Data mining as a field of significant academic research is on an exponential curve. Though the theoretical underpinnings of this concept have been around for a while the practical use of this field quickly reached a level where researchers and businesses are finding great value. Information explosion due to the success of the world wide web, general purchasing power of the common man, growing population, Globalization of commerce are only a few of the various reasons for this field to gain such popularity in such a short time.
Initially there was a lot of confusion about the difference between the fields of Inferential Statistics and Data Mining and researchers around the world immediately started working on producing tons of literature to address this issue. Though there is no single universally accepted definition for either of them, many researchers have defined these fields through their individual application perspectives.
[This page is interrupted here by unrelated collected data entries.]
theorem witness_StoreWrites : ∃ (s : State) (a : BitVec 5) (h : BitVec 7) (w : BitVec 2) (l : BitVec 5) (p : Loc), Running s ∧
    StoresOk s ∧ (∀ x ∈ s.me.wcb, x.held ≤ fencesAhead s.me) ∧ (∀ x ∈ s.me.hpath, x.held ≤ fencesAhead s.me) ∧
    address s a (h ++ l) % 2 ^ w.toNat = 0 ∧ reach s (address s a (h ++ l)) .store = .ok p ∧
    ∀ k, p = .spad k → k % 2 ^ w.toNat = 0 ∧ noLine s (fencesAhead s.me) k = false ∧
      reopens s (fencesAhead s.me) k = false ∧ meetsKept s.me k (2 ^ w.toNat) = false :=
  ⟨mk 0x31 4 [(1, word sp)], 1, 0, 3, 8, .spad 8, rfl, stores_of _ rfl rfl, by decide, by decide, by decide, by decide,
    by rintro k ⟨⟩; decide⟩

/-- The store of a VFENCE's strand to a line that is open with stores that wait for none. -/
def reopened : State :=
  { mk 0x31 4 [(1, word sp)] with
    me := { strand 0x31 4 [(1, word sp)] with
      wcb := [⟨0, 0, []⟩], vctx := { (strand 0x31 4 []).vctx with queue := [entry (.vfence 0) true] } } }

theorem witness_StoreWrites_reopens : ∃ (s : State) (a : BitVec 5) (h : BitVec 7) (w : BitVec 2) (l : BitVec 5) (k : Nat), Running s ∧
    s.me.wcb.length ≤ 64 ∧ address s a (h ++ l) % 2 ^ w.toNat = 0 ∧ reach s (address s a (h ++ l)) .store = .ok (.spad k) ∧
    meetsKept s.me k (2 ^ w.toNat) = false ∧ reopens s (fencesAhead s.me) k = true ∧
    wcbFind s.me.wcb (k / 256) (fencesAhead s.me) = none :=
  ⟨reopened, 1, 0, 3, 8, 8, rfl, by decide, by decide, by decide, by decide, by decide, by decide⟩

theorem witness_StoreWrites_full : ∃ (s : State) (a : BitVec 5) (h : BitVec 7) (w : BitVec 2) (l : BitVec 5) (k : Nat) (x : WLine)
    (xs : List WLine), Running s ∧ NoDrain s ∧ fencesAhead s.me = 0 ∧ meetsKept s.me k (2 ^ w.toNat) = false ∧
    address s a (h ++ l) % 2 ^ w.toNat = 0 ∧
    reach s (address s a (h ++ l)) .store = .ok (.spad k) ∧ s.me.wcb = x :: xs ∧ x.held = 0 ∧ s.me.wcb.length = 64 ∧
    wcbFull s k = true :=
  ⟨fullWcb, 1, 0, 3, 8, 8, ⟨1000, 0, []⟩, _, rfl, rfl, by decide, by decide, by decide, by decide, rfl, rfl, rfl, by decide⟩

theorem witness_AccessChecks : ∃ (s : State) (a : BitVec 5) (i : BitVec 12) (w : BitVec 3) (h : BitVec 7) (l : BitVec 5)
    (v : BitVec 2), Running s ∧ s.me.hm = false ∧ w.toNat < 7 ∧ address s a i % loadBytes w ≠ 0 ∧
    address s a (h ++ l) % 2 ^ v.toNat ≠ 0 :=
  ⟨mk 0x31 4 [(1, word sp)], 1, 9, 6, 0, 9, 3, rfl, rfl, by decide, by decide, by decide⟩

theorem witness_AccessChecks_nowhere : ∃ (s : State) (a : BitVec 5) (i : BitVec 12) (w : BitVec 3) (h : BitVec 7) (l : BitVec 5)
    (v : BitVec 2), Running s ∧ s.me.hm = false ∧ w.toNat < 7 ∧ address s a i % loadBytes w = 0 ∧
    regionOf (address s a i) = .nowhere ∧ address s a (h ++ l) % 2 ^ v.toNat = 0 ∧ regionOf (address s a (h ++ l)) = .nowhere :=
  ⟨mk 0x31 4 [(1, word (2 ^ 56))], 1, 0, 6, 0, 0, 3, rfl, rfl, by decide, by decide, by decide, by decide, by decide⟩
From what I’ve gathered and known about these fields, this is how I draw a line between them.
Difference between Data mining & Inferential Statistics:
- Data Mining is a field where you discover hidden patterns from already existing large data sets. These hidden patterns discovered are later used for analysis and decision making scenarios in the area of concern. The process of using the discovered hidden patterns is also called as ‘Knowledge Discovery’. Inferential Statistics is the field where you prove or refute a pre-conceived hypothesis (or a null hypothesis) by performing classical statistical methods on a sample of a given population size.
- Data mining starts at an already existing database (usually large datasets) and Inferential Statistics generates its own database using sampling methods on data set.
- Data mining methods employed like classification, clustering, etc., scan the entire dataset in search of hidden patterns while classical statistical methods are run over only a small section of the dataset (the sample).
The above point also infers that Data mining methods are more computer intensive as they have to run through large data sets and hence should be used only when really needed.
So when do you use data mining over inferential statistics? Well the answer is simple. If you don’t know what you are looking but want to make the best sense of the data you have then use data mining. If you know what you are looking for and want to back it up with proof by checking the data you have you should use inferential statistics.